/-- The decoder and the encoder are inverse to each other between the legal words and the well-formed commands. -/
theorem decode_eq_ok_iff {cmd : Word} {i : Instr} :
    decode cmd = .ok i ↔ i.wellFormed = true ∧ encode i = cmd := by
  constructor
  · exact fun h => ⟨wellFormed_of_decode h, encode_of_decode h⟩
  · rintro ⟨hwf, rfl⟩
    exact decode_encode hwf

/-- Settles O1: the fields of an encoded command select its row of the decoder, with its operand. -/
theorem decodeOfEncodeIsTheCommand : Obligations.DecodeOfEncodeIsTheCommand :=
  fun _ => decode_encode

/-- Settles O2: `decode_eq_ok_iff`, from the decoder to the encoder. -/
theorem encodeOfDecodeIsTheWord : Obligations.EncodeOfDecodeIsTheWord :=
  fun _ _ => decode_eq_ok_iff.1

/-- Settles O8: one word of each row, evaluated. -/
theorem writtenOutWordsDecode : Obligations.WrittenOutWordsDecode :=
  ⟨rfl, rfl, rfl, rfl, rfl, rfl, rfl, rfl, rfl, rfl, rfl, rfl, rfl⟩

/-! ## Mask and match -/

/-- The column `match` of R35 is `op` with `arg = 0`. -/
theorem pattern_eq (i : Instr) : i.pattern = BitVec.ofNat 16 (i.op.toNat * 256) := by
  cases i <;> simp [Instr.pattern, Instr.op]

/-- Every mask of R35 keeps the whole of `op`. -/
theorem opField_and_mask (cmd : Word) (i : Instr) : opField (cmd &&& i.mask) = opField cmd := by
  have hmask : opField i.mask = BitVec.allOnes 8 := by cases i <;> simp [opField, Instr.mask]
  have hand : opField (cmd &&& i.mask) = opField cmd &&& opField i.mask := BitVec.extractLsb'_and
  rw [hand, hmask, BitVec.and_allOnes]

/-- A word that fits a row has that row's `op`. -/
theorem opField_of_fits {cmd : Word} {i : Instr} (h : cmd &&& i.mask = i.pattern) : opField cmd = i.op := by
  rw [← opField_and_mask cmd i, h]
  cases i <;> simp [opField, Instr.pattern, Instr.op]

/-- The word of a command fits the command's row exactly when the command is well formed: only `SYNC.RDF` has operand
bits under its mask (R35, R36). -/
theorem encode_fits_iff (i : Instr) : encode i &&& i.mask = i.pattern ↔ i.wellFormed = true := by
  cases i with
  | crcUpd b => exact iff_of_true (Laws.EncodeMatchesRow.crcUpd b rfl) rfl
  | syncPush b => exact iff_of_true (Laws.EncodeMatchesRow.syncPush b rfl) rfl
  | syncRdf arg =>
    refine ⟨?_, Laws.EncodeMatchesRow.syncRdf arg⟩
    revert arg
    decide
  | _ => exact iff_of_true rfl rfl

/-- Settles O3: the mask leaves `op`, which with the operand is the whole word, and the match is `op` alone. -/
theorem decodingFollowsMaskAndMatch : Obligations.DecodingFollowsMaskAndMatch := by
  refine ⟨fun cmd i => ?_, fun cmd i j hi hj => ?_⟩
  · rw [decode_eq_ok_iff]
    constructor
    · rintro ⟨hwf, rfl⟩
      exact ⟨(encode_fits_iff i).2 hwf, (argField_encode i).symm⟩
    · rintro ⟨hfits, harg⟩
      obtain rfl : encode i = cmd := encode_eq_iff.2 ⟨opField_of_fits hfits, harg.symm⟩
      exact ⟨(encode_fits_iff i).1 hfits, rfl⟩
  · rw [pattern_eq, pattern_eq, ← opField_of_fits hi, ← opField_of_fits hj]

/-! ## The well-formed commands, in a list -/

/-- The ten commands without operand, in the order of `operandlessOps`. -/
def operandlessCommands : List Instr :=
  [.crcInit, .crcRd, .syncScan, .syncPop, .rdsr, .clrf, .syncRdal, .syncRdfc, .syncClr, .reset]

/-- They are the rows of R36's operand-less commands. -/
theorem map_op_operandlessCommands : operandlessCommands.map (fun i => i.op.toNat) = operandlessOps := rfl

---*---

#### [TASK STATEMENT]
Your output should be an exact copy of the lines from the top of the listing above to the line with "have hmask : opField", both ends included.

#### [YOUR SOLUTION]
/-- The decoder and the encoder are inverse to each other between the legal words and the well-formed commands. -/
theorem decode_eq_ok_iff {cmd : Word} {i : Instr} :
    decode cmd = .ok i ↔ i.wellFormed = true ∧ encode i = cmd := by
  constructor
  · exact fun h => ⟨wellFormed_of_decode h, encode_of_decode h⟩
  · rintro ⟨hwf, rfl⟩
    exact decode_encode hwf

/-- Settles O1: the fields of an encoded command select its row of the decoder, with its operand. -/
theorem decodeOfEncodeIsTheCommand : Obligations.DecodeOfEncodeIsTheCommand :=
  fun _ => decode_encode

/-- Settles O2: `decode_eq_ok_iff`, from the decoder to the encoder. -/
theorem encodeOfDecodeIsTheWord : Obligations.EncodeOfDecodeIsTheWord :=
  fun _ _ => decode_eq_ok_iff.1

/-- Settles O8: one word of each row, evaluated. -/
theorem writtenOutWordsDecode : Obligations.WrittenOutWordsDecode :=
  ⟨rfl, rfl, rfl, rfl, rfl, rfl, rfl, rfl, rfl, rfl, rfl, rfl, rfl⟩

/-! ## Mask and match -/

/-- The column `match` of R35 is `op` with `arg = 0`. -/
theorem pattern_eq (i : Instr) : i.pattern = BitVec.ofNat 16 (i.op.toNat * 256) := by
  cases i <;> simp [Instr.pattern, Instr.op]

/-- Every mask of R35 keeps the whole of `op`. -/
theorem opField_and_mask (cmd : Word) (i : Instr) : opField (cmd &&& i.mask) = opField cmd := by
  have hmask : opField i.mask = BitVec.allOnes 8 := by cases i <;> simp [opField, Instr.mask]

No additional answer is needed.